Cuando encontré este escrito me tome el trabajo de transcribirlo y compartirlo. Les comento desde ya que algunas partes tiene mucho contenido histórico y es bastante lento en otras, además que mi forma de escribir cambio mucho desde ese entonces hasta ahora, pero aun así el cuento tiene su dejo de humor y suspenso. Como sea, ojala les sirva, los inspire o sencillamente les haga pasar un buen rato.
El joven Alejandro Zelch
La bella Francia del siglo XVII, el Joven Alejandro se encuentra sentado a orillas del rio, meditando sobre ciertos hechos recientes de su vida, sabe que no podría pedir una vida mejor. ¿O sí?
Su padre es un respetable juez y eso es mucho considerando que allí el pueblo no vale nada, ante los ojos del rey son realmente importantes aquellos pertenecientes al Clero y la nobleza; una sociedad muy desigual pero no había nada que hacer.
Tan ensimismado estaba en sus pensamientos que no se percato de que alguien se acercaba con sigilo por su espalda. Demasiado tarde, antes de reaccionar el peso del cuerpo de una joven lo impulso con todo al agua.

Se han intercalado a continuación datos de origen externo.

-- ==== Sys2Proof/Machine/Dictionary.lean ====
section
/-! DEFINITION. Reading and writing objects (17): what each object reads as, the checks of Table DIC-4, what a write does, the journal entry
of a write, transactions. -/
namespace Sys2Proof.Machine

/-! ### Reading (R486, R494 to R496) -/

/-- R495: a counter's field since BOOT, with what bus reads cleared. -/
def sinceBoot (x : Fld) (n : Nat) (d : Dev) : Nat := satAdd n (tget (fun _ => 0) d.host.sums (32 * x.addr + x.lo)) (d.f x)
/-- A counter register with its fields since BOOT, each at its own width. -/
def sinceWord (a : Nat) (d : Dev) : Nat :=
  match (decodeAddr a).bind regDefAt with
  | some r => ((r.fields.filter fun x => x.acc = .rc).map fun x => sinceBoot ⟨a, x.lo, x.width⟩ x.width d * 2 ^ x.lo).sum
  | none => 0

/-- Bit `n` of a byte string set for the numbers that satisfy `p`, 32 bytes. -/
def bitMask (p : Nat → Bool) : List Byte := leBytes 32 ((List.range 256).foldl (fun m n => if p n then m + 2 ^ n else m) 0)

def pdoOf (tx : Bool) (n : Nat) (d : Dev) : PdoU := tget (fun _ => {}) (if tx then d.host.tpdos else d.host.rpdos) n
def modPdo (tx : Bool) (n : Nat) (f : PdoU → PdoU) (d : Dev) : Dev :=
  { d with host := if tx then { d.host with tpdos := tmod (fun _ => {}) d.host.tpdos n f } else { d.host with rpdos := tmod (fun _ => {}) d.host.rpdos n f } }
/-- CiA 1301's predefined COB-ID of a PDO: the first four by node-ID, the others not valid. -/
def pdoCob (tx : Bool) (n : Nat) (d : Dev) : Nat :=
  (pdoOf tx n d).cob.getD (if n < 4 then (if tx then 0x180 else 0x200) + 0x100 * n + canNode d else 0x80000000)

def pubOf (n : Nat) (d : Dev) : PubU := tget (fun _ => {}) d.host.pubs n
def modPub (n : Nat) (f : PubU → PubU) (d : Dev) : Dev := { d with host := { d.host with pubs := tmod (fun _ => {}) d.host.pubs n f } }
def subU (n : Nat) (d : Dev) : SubU := tget (fun _ => {}) d.host.subs n
def modSub (n : Nat) (f : SubU → SubU) (d : Dev) : Dev := { d with host := { d.host with subs := tmod (fun _ => {}) d.host.subs n f } }
/-- A publication's fields as bytes, and Table DIC-8's definition check. -/
def fieldBytes (p : PubU) : List Byte := p.fields.flatMap fun f => leBytes 2 f.1 ++ leBytes 1 f.2.1 ++ leBytes 1 f.2.2
def defCheck (p : PubU) : Nat := if p.fields.isEmpty then 0 else crc32c (fieldBytes p)

def nums (n v : Nat) : Word × List Byte := (0, leBytes n v)

/-- Own objects of communication and device (17, 20, 03). -/
def readDevice (ix sub : Nat) (d : Dev) : Word × List Byte :=
  let pdo (tx map : Bool) : Word × List Byte :=
    let u := pdoOf tx (ix % 8) d
    if map then nums 4 (tget (fun _ => 0) u.map sub)
    else match sub with | 1 => nums 4 (pdoCob tx (ix % 8) d) | 2 => nums 1 u.typ | 3 => nums 2 u.inhibit | _ => nums 2 u.event
  if ix = 0x1001 then nums 1 (errorRegister d)
  else if ix = 0x1014 then nums 4 (emcyId d)
  else if ix = 0x1017 then nums 2 d.host.heartbeat
  else if ix = 0x1018 then nums 4 (Config.revision % 2 ^ 16 * 2 ^ 16 + d.f (pwrF 0x14 0 16))
  else if 0x1400 ≤ ix && ix < 0x1800 then pdo false (0x1600 ≤ ix)
  else if 0x1800 ≤ ix && ix < 0x1C00 then pdo true (0x1A00 ≤ ix)
  else if ix = 0x2000 then
    match sub with
    | 2 => nums 1 d.host.lastModeCmd
    | 10 =>
      let k := d.saf.key.getD (keyInForce d)
      (0, if k.all (· = 0) then leBytes 4 0 else (hmac k ([0x48, 0x52, 0x42, 0x4B] : List Byte)).take 4)
    | 0x10 => (0, match d.plan.staged with | some p => Config.planBytes p.gen | none => [])
    | 0x12 => nums 8 ((d.rd (islcReg 0x10)).toNat + 2 ^ 32 * (d.rd (islcReg 0x14)).toNat)
    | _ => nums 4 (d.rd (islcReg 0x1C)).toNat
  else if ix = 0x2200 then
    match sub with
    | 1 => nums 2 (unsigned 16 (d.sf (thmF 0x28 0 12)))
    | 5 => nums 2 (d.f (pwrF 8 0 16))
    | _ => (0, ((List.range 5).flatMap fun j => leBytes 4 (d.rd (primAddr .thm 0 (0x34 + 4 * j))).toNat).take 18)
  else (0, [])

/-- Own objects of strings, modulation, laws, isles, nodes and rings. The mean latency, a register in 2.5 ns, is shown in ns rounded half up
(03 R96; DESIGN CHOICE, log 97). -/
def readPlant (ix sub : Nat) (d : Dev) : Word × List Byte :=
  let used := d.isles.filter fun e => e.2.entry.role != 0
  if 0x3000 ≤ ix && ix < 0x3040 then
    let u := d.str (ix % 64)
    match sub with
    | 2 => nums 1 u.lastCmd
    | 3 => nums 2 (if u.held then u.defn.n else 0)
    | 0xE => (0, (List.range 4).flatMap fun i => leBytes 2 (unsigned 16 (u.vals.getD i 0)))
    | _ => nums 2 0
  else if ix = 0x3100 then
    match sub with
    | 1 => nums 2 (distinct (used.map fun e => (liveBank e.2).modn)).length
    | 7 => nums 1 d.host.ovrIsle
    | 8 => nums 4 (d.rd (islReg d.host.ovrIsle 0x30)).toNat
    | _ => nums 4 (tget (fun _ => 0) d.efTotals (sub - 2))
  else if ix = 0x3200 then
    match sub with
    | 1 => nums 2 (distinct (used.map fun e => (liveBank e.2).law)).length
    | 7 => (0, bitMask fun n => (d.rd (islReg n 0x20) &&& 0x71) != 0)
    | _ => nums 4 (tget (fun _ => 0) d.ctlTotals (sub - 2))
  else if 0x4000 ≤ ix && ix < 0x4100 then
    let e := (d.isle (ix % 256)).entry
    match sub with
    | 2 => nums 2 (if e.role = 3 then e.port * 256 else e.ring * 256 + e.node)
    | 3 => nums 2 (e.string * 256 + e.segPos)
    | _ => nums 4 ((5 * d.f ⟨islReg (ix % 256) 0x18, 16, 16⟩ + 1) / 2)
  else if 0x4100 ≤ ix && ix < 0x4200 then
    let u := rnode (d.ring (ix % 256 / 16)) (ix % 16)
    match sub with
    | 1 => (0, (u.ident ++ List.replicate 29 0).take 29)
    | 2 => nums 8 (leAt u.ident 21 8)
    | 4 => nums 8 u.status
    | 5 => nums 4 (min u.late (2 ^ 32 - 1))
    | 6 => nums 4 (min u.frm (2 ^ 32 - 1))
    | _ => if u.reply.isEmpty then (refusedCode, []) else (0, u.reply.take 128)
  else (0, (List.range 17).flatMap fun h => leBytes 2 (d.f ⟨nrwReg (ix % 16) (0x180 + 4 * h), 0, 16⟩))

/-- Own objects of the fabric, the pair, safety, ports, feedback and ADC. -/
def readNet (ix sub : Nat) (d : Dev) : Word × List Byte :=
  if ix = 0x5000 then
    nums 2 ((List.range 4).map fun p => (d.f ⟨portReg p 0, 0, 1⟩ + 2 * d.f ⟨portReg p 0, 1, 1⟩) * 4 ^ p).sum
  else if ix = 0x5001 then
    if sub = 8 then nums 4 (sinceBoot (stpF 0x230 0 16) 32 d)
    else (0, leBytes 4 (sinceWord (stpReg 0x224) d) ++ leBytes 4 (sinceWord (stpReg 0x228) d))
  else if 0x5010 ≤ ix && ix < 0x5018 then
    let j := ix % 8
    match sub with
    | 1 => nums 1 (d.f (capState j))
    | 5 => (0, (d.cap j).srcs.flatMap fun s => leBytes 1 s.1 ++ leBytes 1 0 ++ leBytes 2 s.2)
    | _ => if d.f (capState j) = 3 then (0, capBytes (d.cap j)) else (refusedCode, [])
  else if ix = 0x5100 then
    if sub = 7 then nums 1 (pairState d) else nums 4 (sinceBoot (redF 0x40 0 8) 32 d)
  else if ix = 0x5200 then
    if sub = 1 then (0, d.saf.staged.getD (if d.saf.spb.isEmpty then List.replicate 192 0 else d.saf.spb))
    else (0, (List.range 4).flatMap fun p => leBytes 2 (d.f ⟨safReg (0x20 + 4 * p), 0, 16⟩))
  else if 0x5300 ≤ ix && ix < 0x5304 then
    if sub = 4 then nums 4 (d.rd (mpoReg (ix % 4) 0)).toNat
    else (0, leBytes 4 (sinceWord (mpoReg (ix % 4) 0x40) d) ++ leBytes 4 (sinceWord (mpoReg (ix % 4) 0x48) d))
  else if ix = 0x5400 then (0, (List.range 32).flatMap fun s => leBytes 2 (d.f (adcVal s)))
  else nums 4 (tget (fun _ => 0x3F800000) d.host.engBase (ix - 0x5410))
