-- ==== Sys2Proof/Machine/TickEdge.lean ====
section
/-! DEFINITION. The tick edge (21 R604): what closes the tick that ends, the label of the new one, the order of Table COI-2, what goes out, and
what opens the new tick. -/
namespace Sys2Proof.Machine

/-! ### The tick that ends -/

/-- 08 R240: a record that has not come by the last cycle of the tick is missing; a ring in DOWN misses those of all its nodes. -/
def missingRecords (d : Dev) : Dev :=
  forEach (ringsHeld d) (fun r d => forUpTo (nodesOf r d) (fun i d => recordMissing r i (d.tc - 1) d) d) d

/-- 06 R166, 02 R55, 11 R340: what the end of the tick ends, where it has not been reported; the lanes have sent what the tick gave them (07). -/
def endTick (d : Dev) : Dev :=
  hiBerEdge (lanesEdge d.tc (freeSent (d.tide.abs + d.tc) (missingRecords (causewayDeadline (guardExpiry (forEach d.heldStrings (fun s d => barrierDue s d.tc d) d))))))

/-- 08 Table NRW-5: the ENUM request of a tick, and a new tick for records, service frames and the sample train; 09 R281: driver writes due
go once the node is DISABLED. -/
def ringTick (r : Nat) (d : Dev) : Dev :=
  let d := d.modRing r fun u =>
    { u with svcSent := false, trainSent := false, nodes := forUpTo 16 (fun i t => tmod (fun _ => {}) t i fun v => { v with seen := false }) u.nodes }
  let d := if d.f (nrwState r) != 1 then d else
    d.modRing r fun u => { u with
      enumTicks := min (u.enumTicks + 1) 16
      out := u.out.filter (·.purpose ≠ 2)
      jobs := u.jobs.filter (·.purpose ≠ 2) ++ [{ req := ⟨1, 0, true, 128, List.replicate 12 0, 0⟩, purpose := 2 }] }
  if d.f (nrwState r) != 3 then d
  else forUpTo (nodesOf r d) (fun i d =>
    if (rnode (d.ring r) i).drvDue && d.f (nrwNode r i 20 3) = 1 then driverJobs r i d else d) d

/-- 11 R342: the record of the tick that ends: tick, whether a source's isle was not refreshed, one value per source. -/
def capRecord (j : Nat) (d : Dev) : Dev :=
  let st := d.f (capState j)
  if st != 1 && st != 2 then d
  else d.modCap j fun u =>
    let n := d.f ⟨capReg j 0, 8, 5⟩ + 1
    let srcs := (List.range n).map fun i => u.srcs.getD i (0, 0)
    let rec_ : CapRec := { tick := d.tide.k, stale := srcs.any fun x => (d.isle x.1).istate != 4,
                           vals := srcs.map fun x => source d (d.isle x.1) x.2 }
    let room := capBuf j d / capRecLen j d
    { u with recs := (u.recs ++ [rec_]).drop (u.recs.length + 1 - room) }

/-! ### The pair's heartbeat and the order of Table COI-2 -/

/-- 10 R299: edges as own candidate. -/
def candidateCount (d : Dev) : Dev :=
  candidateEdge { d with fab := { d.fab with cand := if ownCandidate d then min (d.fab.cand + 1) 8 else 0 } }

/-- 12 R362 to R366, R358: what the edge decides on the window that ends. -/
def pairEdge (d : Dev) : Dev := digestRound crc32c (holdCheck (revertFail (partnerLoss (closeWindow d))))

/-- Table COI-2 step 1: automatic mode changes, then the command due (20 Table MPT-2). `rival`: the partner received a RUN command for the
same edge. -/
def modeStep (rival : Bool) (d : Dev) : Dev := modeDue rival (bothRun (autoRun d))

/-- Table COI-2 step 2. -/
def controlStep (d : Dev) : Dev :=
  let d := handBack (takeover (takeoverDone d))
  if d.red.paired && d.mode = 3 then standbyApply d else d

/-- Table COI-2 step 3: the queues of every string; a paired standby only records (12 R360). -/
def evalStep (d : Dev) : Dev := if d.red.paired && d.mode = 3 then d else forEach d.heldStrings evalQueue d

/-- 06 R159: another tick at or above V_pre. -/
def preCount (s : Nat) (d : Dev) : Dev :=
  let v : Int := d.f (srtVpre s)
  d.modStr s fun u => if u.sstate = 1 && u.preTick < d.tide.abs then
    { u with preRun := if v ≤ u.vals.getD 2 0 then min (u.preRun + 1) 16 else 0 } else u

/-- 06 R161: SAFE announced by another segment. -/
def announcedSafe (s : Nat) (d : Dev) : Dev :=
  match (d.str s).annSafe with
  | none => d
  | some c =>
    let d := d.modStr s fun u => { u with annSafe := none }
    if (d.str s).sstate = 1 || (d.str s).sstate = 2 then stringSafe s c d else d

/-- 06 R161: the head's state, on a segment device, from the edge it names; the device enters PRECHARGE or RUN in LOCKED alone (02 R46). -/
def headStateDue (s : Nat) (d : Dev) : Dev :=
  match (d.str s).headState with
  | none => d
  | some (x, k) =>
    if d.tide.k < k then d
    else
      let d := d.modStr s fun u => { u with headState := none }
      let st := (d.str s).sstate
      let live := st = 1 || st = 2
      if x = st then d
      else if x = 0 then d.modStr s fun u => { u with sstate := 0 }
      else if x = 3 then (if live then stringSafe s 0x18 d else d)
      else if st = 3 || d.mode != 4 || d.tide.tstate != 2 then d
      else
        let d := if st = 0 then enterPrecharge s d else d
        d.modStr s fun u => { u with sstate := x }

/-- 13 R391: a SAFE command in place of the host. -/
def safeRequestDue (s : Nat) (d : Dev) : Dev :=
  if !(d.str s).safeReq then d
  else
    let d := d.modStr s fun u => { u with safeReq := false }
    if (d.str s).sstate = 1 || (d.str s).sstate = 2 then announceSafe s 0x18 (stringSafe s 0x18 d) else d

/-- Table COI-2 step 4 for one string. -/
def autoString (s : Nat) (d : Dev) : Dev :=
  headStateDue s (safeRequestDue s (announcedSafe s (preTmo s d.tide.abs (preDone s (preCount s d)))))
def autoStep (d : Dev) : Dev := forEach d.heldStrings autoString (stringSafePairs d)

/-- Table COI-2 step 5: the host's string commands. -/
def hostStep (d : Dev) : Dev := forEach d.heldStrings stringCommandDue d

/-- 09 R281: the nodes whose driver writes differ between two states of the plan store. -/
def driversChanged (old d : Dev) : Dev :=
  forEach (ringsOn d) (fun r d => forUpTo (nodesOf r d) (fun i d =>
    if drvConf r i old = drvConf r i d then d else d.modRnode r i fun u => { u with drvDue := (drvConf r i d).isSome }) d) d

/-- Table COI-2 step 6: a commit whose flips are done completes, and one due flips. `react`: the strings whose evaluation reacted. -/
def commitStep (react : List Nat) (d : Dev) : Dev := driversChanged d (commitFlips react (commitComplete d))

/-! ### Step 7: what goes out -/

/-- 08 R228, 12 R363, R366: MASTER. -/
def masterBit (d : Dev) : Bool :=
  !d.red.paired || (d.mode = 4 && !(match d.red.kh with | some (k, gives) => gives && decide (k ≤ d.tide.k) | none => false))

/-- 08 R225 rule 1: the ring's block grid at an edge: its first boundary after it is free within a block time. -/
def gridAt (r : Nat) (d : Dev) : Dev :=
  let x := d.draw (blockPs (d.lane r).rate)
  x.2.modLane r fun u => { u with free := x.1 }
/-- 08 R225 rule 1: LAUNCH of a frame that starts `ps` after the edge, 1/16 ns, rounded half up. -/
def launchOf (ps : Nat) : Nat := (4 * ps + 125) / 250

/-- 08 R225 rule 1, R226, R234, R254, 12 R360: the tide frame of a ring whose lane takes data; its START block leaves at the first boundary. -/
def tideFrame (r : Nat) (d : Dev) : Dev :=
  let d := autoWake r d
  if !takesData r d then d
  else
  let d := gridAt r d
  let start := startAt r 0 d
  let halts := (d.ring r).halts % 65536 ||| standbyHalts r d
  let n := nodesOf r d
  let ready := d.f (nrwState r) = 3
  let en := match shadows d with
    | some h => if ready then (h.rings.getD r (0, 0, 0)).1 % 65536 else 0
    | none => bitsOf n fun i => enableBit r i d
  let byp := match shadows d with
    | some h => if ready then (h.rings.getD r (0, 0, 0)).2.1 % 65536 else 0
    | none => bitsOf n fun i => bypassBit r i d
  let woke := d.isles.filterMap fun e => if e.2.entry.role = 2 && e.2.entry.ring = r && en.testBit e.2.entry.node &&
    !d.flag (nrwHdrEn r e.2.entry.node) then some e.1 else none
  let d := d.wr (nrwReg r 0x0C) (BitVec.ofNat 32 (en + 65536 * byp))
  let d := forEach woke clearOverride (d.wr (nrwReg r 0x10) (BitVec.ofNat 32 halts))
  let h : TideHdr := ⟨r, d.tide.time, d.tide.k, d.tide.epoch, d.tc, launchOf start, masterBit d, d.red.paired, d.tide.tstate = 0, en, byp, halts⟩
  laneFlow r (start + 1) (sendFrame r 0 1 0 true 32 (crcAfter (tideBody h)) (d.emit (.tideFrame r h)))

/-- Table COI-2 step 7: headers and PAIR_HB from the result; the mirror; the alive wire. -/
def outStep (d : Dev) : Dev := showRed 0 (aliveOut (sendMirror (sendHb (forEach (ringsOn d) tideFrame d))))

/-! ### The new tick -/

/-- 03 R68, R71: VALID of slot k mod 2 is cleared and every active isle enters WAIT. -/
def openIsle (n : Nat) (d : Dev) : Dev :=
  d.modIsle n fun u =>
    let u := if d.tide.k % 2 = 0 then { u with slot0 := { u.slot0 with valid := false } } else { u with slot1 := { u.slot1 with valid := false } }
    { u with istate := if u.istate = 0 then 0 else 1, gone := false, posted := false }

/-- 06 R166, R168: a new tick of the sorter. -/
def openString (s : Nat) (d : Dev) : Dev :=
  d.modStr s fun u => { u with
    list := none, delivered := false, cwPast := false
    segs := forEach (otherSegs u) (fun i t => tmod (fun _ => {}) t i fun g => { g with now := none, prev := g.now, parts := [] }) u.segs }

/-- 05 R150: the override words of a string that has left OFF. -/
def leftOff (s : Nat) (d : Dev) : Dev := forEach (d.cells s) clearOverride d

/-- 13 R393: the halt-matrix injections of the tick that ends: the powered rings in `fails` did not show the decision of their policy. -/
def haltInjection (fails : Nat) (d : Dev) : Dev :=
  let now := bitsOf 16 fun r => fails.testBit r && d.domOn (if r < 8 then 8 else 9)
  let twice := now &&& d.saf.hmFails != 0
  let d := { d with saf := { d.saf with hmFails := now } }
  let d := forUpTo 16 (fun r d => if now.testBit r then classB 1 none d else d) d
  whenDo twice safeAll d

/-- 10 R308: PARTITION for a device of a split string that is unreachable and whose list was missing in the 2 ticks that end. -/
def partitionCheck (s : Nat) (d : Dev) : Dev :=
  let u := d.str s
  if split u && (otherSegs u).any (fun i => 2 ≤ (segOf u i).missing && unreachable (u.defn.devices.getD i 0) d) then fqEnter s 0x13 0x1FF 0 d else d

/-- 13 R392: a trip output goes high with any request of an assigned string and low when all of them are OFF. -/
def tripOutput (d : Dev) : Dev :=
  let d := forEach d.heldStrings (fun s d => d.modStr s fun u => if u.sstate = 0 then { u with trip := false } else u) d
  let level (o : Nat) : Bool :=
    let l := d.heldStrings.filter fun s => tripOf d s = o
    (l.any fun s => (d.str s).trip) || (d.flag ⟨safReg 0x1C, o, 1⟩ && l.any fun s => (d.str s).sstate != 0)
  d.wr (safReg 0x1C) (BitVec.ofNat 32 (b2n (level 0) + 2 * b2n (level 1)))

/-- 15 R453, 16 R471, 20 R593: feedback and results are latched; the battery gate reads its slot. -/
def latchEdge (d : Dev) : Dev := batteryGate (adcPublish (forUpTo 4 encLatch d))

/-! ### The edge -/

/-- 03 R88: the evaluation at edge `k` reacts to an entry of the string made since the edge before, here or announced (06 R176). -/
def reactsAt (k : Nat) (u : StringU) : Bool :=
  reacts u || ((u.sstate = 1 || u.sstate = 2) && u.anns.any fun a => a.ka ≤ k && k ≤ a.tick + 1 && !u.excl.contains a.pos)

/-- The strings, commands and commits of Table COI-2. -/
def settleEdge (rival : Bool) (d : Dev) : Dev :=
  let off := d.heldStrings.filter fun s => (d.str s).sstate = 0
  let d := controlStep (modeStep rival d)
  let held := d.heldStrings
  let react := held.filter fun s => reactsAt d.tide.k (d.str s)
  let d := hostStep (autoStep (evalStep d))
  let d := forEach (off.filter fun s => (d.str s).sstate != 0) leftOff d
  outStep (commitStep react d)

/-- 08 R264: the declared loads after a change of the plan or of T. -/
def loadsShown (was d : Dev) : Dev :=
  if d.tc != was.tc || d.plan.flips != was.plan.flips then forEach (ringsOn d) showLoad d else d

/-- R604: `rival`: the pair partner received a RUN command for this edge (12 R355); `hm`: the rings whose halt-matrix injection of the
ending tick was judged wrongly. -/
def tickEdge (rival : Bool) (hm : Nat) (d : Dev) : Dev :=
  if !d.domOn 2 || d.pow.held || d.mode = 0 then d
  else
    let was := d
    let d := { d with jrn := { d.jrn with at_ := 0 } }
    let d := forUpTo 8 capRecord (endTick d)
    let d := syncTx (candidateCount (tideAdvance d))
    let d := haltInjection hm (forEach d.heldStrings respreadEnd d)
    let d := forEach (ringsOn d) ringTick d
    let d := pairEdge (forEach d.heldStrings partitionCheck (disabledEntries d))
    let d := loadsShown was (tripOutput (settleEdge rival d))
    let d := forEach d.heldStrings openString (forEach (d.isles.map (·.1)) openIsle d)
    forEach (d.host.pubs.map (·.1)) pubSample (safetyUpdate (latchEdge d))
/-- R604. -/
def execTickEdge (rival : Bool) (hm : BitVec 16) (s : State) : Host.Outcome State Fault Refusal := runCore s (tickEdge rival hm.toNat)

end Sys2Proof.Machine
end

— ¡¿Odette en que estabas pensando? ¡Casi muerdo de la impresión!—
—Relájate Alex, solo trato de sacarte una sonrisa, llevas un buen tiempo sentado con cara de preocupación, deberías agradecerme.
— Vaya forma de ayudar, aunque no estaba preocupado solo meditaba, pero gracias…supongo. —
—Con que pensando mmm… déjame adivinar ¿Planes para mejorar al mundo? Me agrada ese espíritu rebelde e idealista que tienes, si necesitas mi ayuda solo avísame, es mas ya mismo organizaremos una revolución. ¡ABAJO EL REY!
—Shhh! Tranquila. Ahora quien necesita relajarse eres tú. Además no se trataba de eso —mintió, porque conocía a su amiga, sabía lo impulsiva que era y no quería que le pasara nada malo. Después de todo, gritar cosas malas sobre el monarca era prácticamente una sentencia de muerte — pensaba que mi padre quiere que sea abogado, es su sueño, pero yo no creo que sea lo mío.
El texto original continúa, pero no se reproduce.